Dr Fox on the Timing of NGS Testing in NSCLC

“The question is: does everyone need NGS? It’s become the standard of care in [the US], especially in the metastatic stage, but in earlier stages, there’s a big question, because [NGS] does take time, it does cost money, and not all of those results may be needed before a surgical approach with or without systemic therapy is determined.”

Adam Fox, MD, an assistant professor in the Department of Medicine in the College of Medicine at the Medical University of South Carolina, discussed the process and timing of ordering next-generation sequencing (NGS) in patients with non–small cell lung cancer (NSCLC).

Fox began by noting that although NGS has largely become the standard of care in the United States for patients with NSCLC, especially those with metastatic disease, it remains unclear if every patient with early-stage disease needs to undergo testing. Fox noted that NGS takes time and costs money, and he highlighted that not all of the testing results may be required before a surgical approach, with or without systemic therapy, is selected. There are likely centers that are not performing NGS for patients with early-stage disease and favor more targeted testing approaches for these patients, he added.

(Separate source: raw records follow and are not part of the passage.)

/-- The host: doorbells of a queue that is configured, commands that are well formed, each with the status it completes with,
those that only queue 0 may give, and the host's data accesses (R350 to R352, R393, R395 to R401). When an event happens,
what its numbers tell, the priority of a host's launch (a free value), the fields of a created queue, and when the host sees a write that
nothing orders are the model's choice (log entries 1, 11, 15, 23 and 24). -/
def Obligations.HostEvents : Prop :=
  (∀ (s : State) (page v : Nat) (q : HostQ), s.openPage page = some q →
    exec (.doorbellTail page v) s = .next (s.modHq page fun q => { q with tail := v % 2 ^ 32, deps := s.m.seenBy hostAgent })
    ∧ exec (.doorbellIrqArm page 1) s = .next (s.modHq page fun q => { q with armed := true })
    ∧ (bitsOf v 15 14 = 0 → q.valid = true → ∃ t d, exec (.doorbellRsend page v) s = .next t ∧ t.wk.sends = s.wk.sends ++ [d]
        ∧ d.vec = bitsOf v 13 8 ∧ d.ctx = v % 256 ∧ d.payload = q.rpay ∧ d.page = some page ∧ d.seq = q.sends + 1
        ∧ t.waves = s.waves ∧ t.m = s.m)
    ∧ (bitsOf v 15 14 ≠ 0 ∨ q.valid = false → ∃ t r, exec (.doorbellRsend page v) s = .next t ∧ t.wk.sends = s.wk.sends
        ∧ mget t.wk.hqs page = some r ∧ r.sends = q.sends + 1
        ∧ (q.resultOf ≤ q.sends + 1 → r.rstat = (q.sends + 1) % 2 ^ 32 * 2 ^ 32 + 2 * 2 ^ 30) ∧ t.waves = s.waves ∧ t.m = s.m))
  ∧ (∀ (s u : State) (hq idx : Nat) (bs : List Byte) (q : HostQ), s.nextCmd hq = (u, some (idx, bs)) → mget u.wk.hqs hq = some q →
    let v := u.startCmd hq idx bs
    (u.cmdOk bs = false → exec (.badCommand hq) s = .next (v.hostDone hq idx 0x87))
    ∧ (u.cmdOk bs = true → cmdOpc bs = 1 → exec (.hostLaunch hq) s = .next (v.bump.newGrid
        { launchGrid q.ctx q.die (Config.openValue v.free % 128) 0 [] (bs.drop 16) [] (v.ctx q.ctx).cap with
          host := some (hq, idx), child := false, deps := q.deps }).1)
    ∧ (u.cmdOk bs = true → cmdOpc bs = 2 →
        let e : Copy := { idx := idx, fields := (List.range 8).map fun i => fieldOf bs (16 + 4 * i) 4, status := 1, cut := v.free, coll := none, pub := 0 }
        let core := 32 * q.die
        let by' := fun (x : State) => ({ core := core, deps := x.m.seenBy core } : Done)
        (e.hostCheck ≠ 1 → let x := v.releaseEager core 5
          exec (.hostCopy hq) s = .next (x.hostDone hq idx (0x8B + e.hostCheck * 2 ^ 8) (by' x)))
        ∧ (e.hostCheck = 1 → ∀ s1 n, (v.bump.acquireAt core 5 q.deps).copyRest core q.ctx 0 e = (s1, n) → let x := s1.releaseEager core 5
          exec (.hostCopy hq) s = .next (x.hostDone hq idx (if n = 1 then 0x101 else 0x8B + n * 2 ^ 8) (by' x))))
    ∧ (u.cmdOk bs = true → cmdOpc bs = 3 → fieldOf bs 32 1 = 0 → ∀ s1,
        (v.pushDown 5 fun _ => true).qWrite q.ctx (fieldOf bs 16 8) (leBytesOf 8 (fieldOf bs 24 8)) (q.release (fieldOf bs 33 1)) = (s1, true) →
        exec (.hostSignalWrite hq) s = .next (s1.hostDone hq idx 1))
    ∧ (u.cmdOk bs = true → cmdOpc bs = 3 → fieldOf bs 32 1 = 1 → ∀ s1 s2 old, v.qRead q.ctx (fieldOf bs 16 8) 8 = (s1, .ok old) →
        s1.devPoisoned q.ctx (fieldOf bs 16 8) 8 = false →
        s1.qWrite q.ctx (fieldOf bs 16 8) (leBytesOf 8 (leVal old + fieldOf bs 24 8))
          (joinRels (s1.qRels q.ctx (fieldOf bs 16 8)) (q.release (fieldOf bs 33 1))) = (s2, true) →
        exec (.hostSignalAdd hq) s = .next ((s2.pushDown 5 fun _ => true).hostDone hq idx 1))
    ∧ (u.cmdOk bs = true → cmdOpc bs = 8 → s.tryFence hq = (s, false) → exec (.hostFence hq) s = .next (v.tryFence hq).1)
    ∧ (u.cmdOk bs = true → cmdOpc bs = 5 → fieldOf bs 25 1 = 1 → hq = 0 →
        exec (.ctxcfgTeardown hq) s = .next ((v.endCtx (fieldOf bs 24 1)).hostDone hq idx 1))
    ∧ (u.cmdOk bs = true → cmdOpc bs = 5 → fieldOf bs 25 1 = 0 → hq = 0 → ∀ s1 img, v.qRead q.ctx (fieldOf bs 16 8) 640 = (s1, .ok img) →
        ctxOk img = true → let m := fieldOf bs 24 1
        exec (.ctxcfgInstall hq) s = .next ((s1.putCtx m { parseCtx (fieldOf bs 16 8) img with
          launched := (s1.ctx m).launched, raised := (s1.ctx m).raised, sent := (s1.ctx m).sent }).wakeParked.hostDone hq idx 1))
    ∧ (u.cmdOk bs = true → cmdOpc bs = 5 → fieldOf bs 25 1 = 2 → hq = 0 → ∀ m, v.freeHostQ = some m →
        exec (.ctxcfgCreateQueue hq) s = .next (({ v with wk := { v.wk with hqs := mput v.wk.hqs m (newHostQ (mgetD v.wk.hqs m {})
          (fieldOf bs 16 8) (fieldOf bs 26 2) (fieldOf bs 28 1) (fieldOf bs 24 1)) } } : State).hostDone hq idx 1))
    ∧ (u.cmdOk bs = true → cmdOpc bs = 6 → fieldOf bs 25 1 ≠ 0xFF → hq = 0 → let m := fieldOf bs 24 1
        exec (.reincfg hq) s = .next ((v.putCtx m { v.ctx m with
          reinblk := fieldOf bs 16 8, perms := (v.ctx m).perms.set (fieldOf bs 25 1) (parsePerm (bs.drop 32)) }).wakeParked.hostDone hq idx 1))
    ∧ (u.cmdOk bs = true → cmdOpc bs = 6 → fieldOf bs 25 1 = 0xFF → hq = 0 → let m := fieldOf bs 24 1
        ∀ s1 img, v.qRead q.ctx (v.ctx m).image 640 = (s1, .ok img) →
        exec (.reincfg hq) s = .next ((s1.putCtx m { v.ctx m with
          reinblk := fieldOf bs 16 8, perms := parsePerms img }).wakeParked.hostDone hq idx 1))
    ∧ (u.cmdOk bs = true → cmdOpc bs = 7 → fieldOf bs 28 1 = 0 → hq = 0 →
        exec (.biasflipToHost hq) s = .next ((v.flipToHost ((v.granulesOf bs).filter fun g => v.m.bias.contains g)).hostDone hq idx 1))
    ∧ (u.cmdOk bs = true → cmdOpc bs = 7 → fieldOf bs 28 1 = 1 → hq = 0 →
        exec (.biasflipToDevice hq) s = .next ((v.flipToDevice ((v.granulesOf bs).filter fun g => !v.m.bias.contains g)).hostDone hq idx 1))
    ∧ (∀ i, (i = .ctxcfgTeardown hq ∧ cmdOpc bs = 5 ∧ fieldOf bs 25 1 = 1) ∨ (i = .reincfg hq ∧ cmdOpc bs = 6)
          ∨ (i = .biasflipToHost hq ∧ cmdOpc bs = 7 ∧ fieldOf bs 28 1 = 0) ∨ (i = .biasflipToDevice hq ∧ cmdOpc bs = 7 ∧ fieldOf bs 28 1 = 1) →
        u.cmdOk bs = true → hq ≠ 0 → exec i s = .next (v.hostDone hq idx 0x89))
    ∧ (u.cmdOk bs = true → cmdOpc bs = 4 → (mgetD s.wk.hqs hq {}).busy = [] →
        exec (.hostWait hq) s = .next (v.tryWaits hq [{ idx := idx, bytes := bs, at' := 0 }]).1))
  ∧ (∀ (s : State) (hq : Nat) (c : Cmd), ((mgetD s.wk.hqs hq {}).busy.find? fun c =>
      cmdOpc c.bytes == 4 && fieldOf c.bytes 36 4 != 0 && decide (c.at' + 1000 * fieldOf c.bytes 36 4 ≤ s.timeNs)) = some c →
      exec (.hostWaitTimeout hq) s = .next (s.hostDone hq c.idx 0x88))
  ∧ (∀ (s : State) (hq : Nat) (c : Cmd) (rest : List Cmd), (mgetD s.wk.hqs hq {}).busy = c :: rest → cmdOpc c.bytes = 8 →
      s.tryFence hq = ((s.pushDown 5 fun _ => true).hostDone hq c.idx 1, true)
      ∧ exec (.hostFence hq) s = .next ((s.pushDown 5 fun _ => true).hostDone hq c.idx 1))
  ∧ (∀ (s : State) (a n : Nat), s.dataLink = true → (∀ i, i < n → s.inMemory (a + i) = true) →
      let as := (List.range n).map (a + ·)
      let u := ((linesOfRange a n).foldl State.hostSnoop s).hostDue as
      ∃ t, exec (.hostDataRead a n) s = .next t ∧ t.m = (u.hostSees as).m ∧ t.waves = s.waves ∧ t.wk = s.wk
        ∧ (u.m.poisoned a n = false → t.hostRd = leVal (readBytes u.hostByte a n))
        ∧ (u.m.poisoned a n = true → t.hostRd = leVal (readBytes u.hostByte a n) + 2 ^ (8 * n)))
  ∧ (∀ (s : State) (a n v : Nat), s.dataLink = true → (∃ i, i < n ∧ s.inMemory (a + i) = false) →
      exec (.hostDataRead a n) s = .next { s with hostRd := 2 ^ (8 * n + 1) - 1 } ∧ exec (.hostDataWrite a n v) s = .next s)
  ∧ (∀ (s : State) (a n v : Nat), s.dataLink = true → 0 < n → a % 128 + n ≤ 128 → (∀ i, i < n → s.inMemory (a + i) = true) →
      exec (.hostDataWrite a n v) s = .next (s.hostStore a (leBytesOf n v)).wakeParked)
  ∧ (∀ (s : State) (a n v : Nat), (n = 1 ∨ n = 2 ∨ n = 4 ∨ n = 8) → a % n = 0 →
      (s.devReady = true → exec (.registerWrite 0 a n v) s = .next (s.writeBar2 a n v) ∧ exec (.registerWrite 4 a n v) s = .next (s.writeBar0 a n v))
      ∧ (inWindow a = true → exec (.registerWrite 2 a n v) s =
          .next (s.writeWindow ((a - windowBase) / 0x400000) false ((a - windowBase) % 0x400000) n v)))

The logistical processes for ordering NGS can differ between cancer centers, Fox explained, noting that he never hears the same answer twice when he asks colleagues from other centers about their processes for biomarker testing. A coordinated plan for ordering biomarker testing at the time of diagnosis is crucial, and the last individual who should be ordering the testing should be the medical oncologist at the time of the patient’s first visit, he added.

Ordering NGS at the time of a patient’s first visit to the medical oncologist likely means that time has been wasted between diagnosis and that visit, Fox argued. On average, it takes approximately 2 weeks from the time of biopsy to when biomarker testing is ordered, he noted.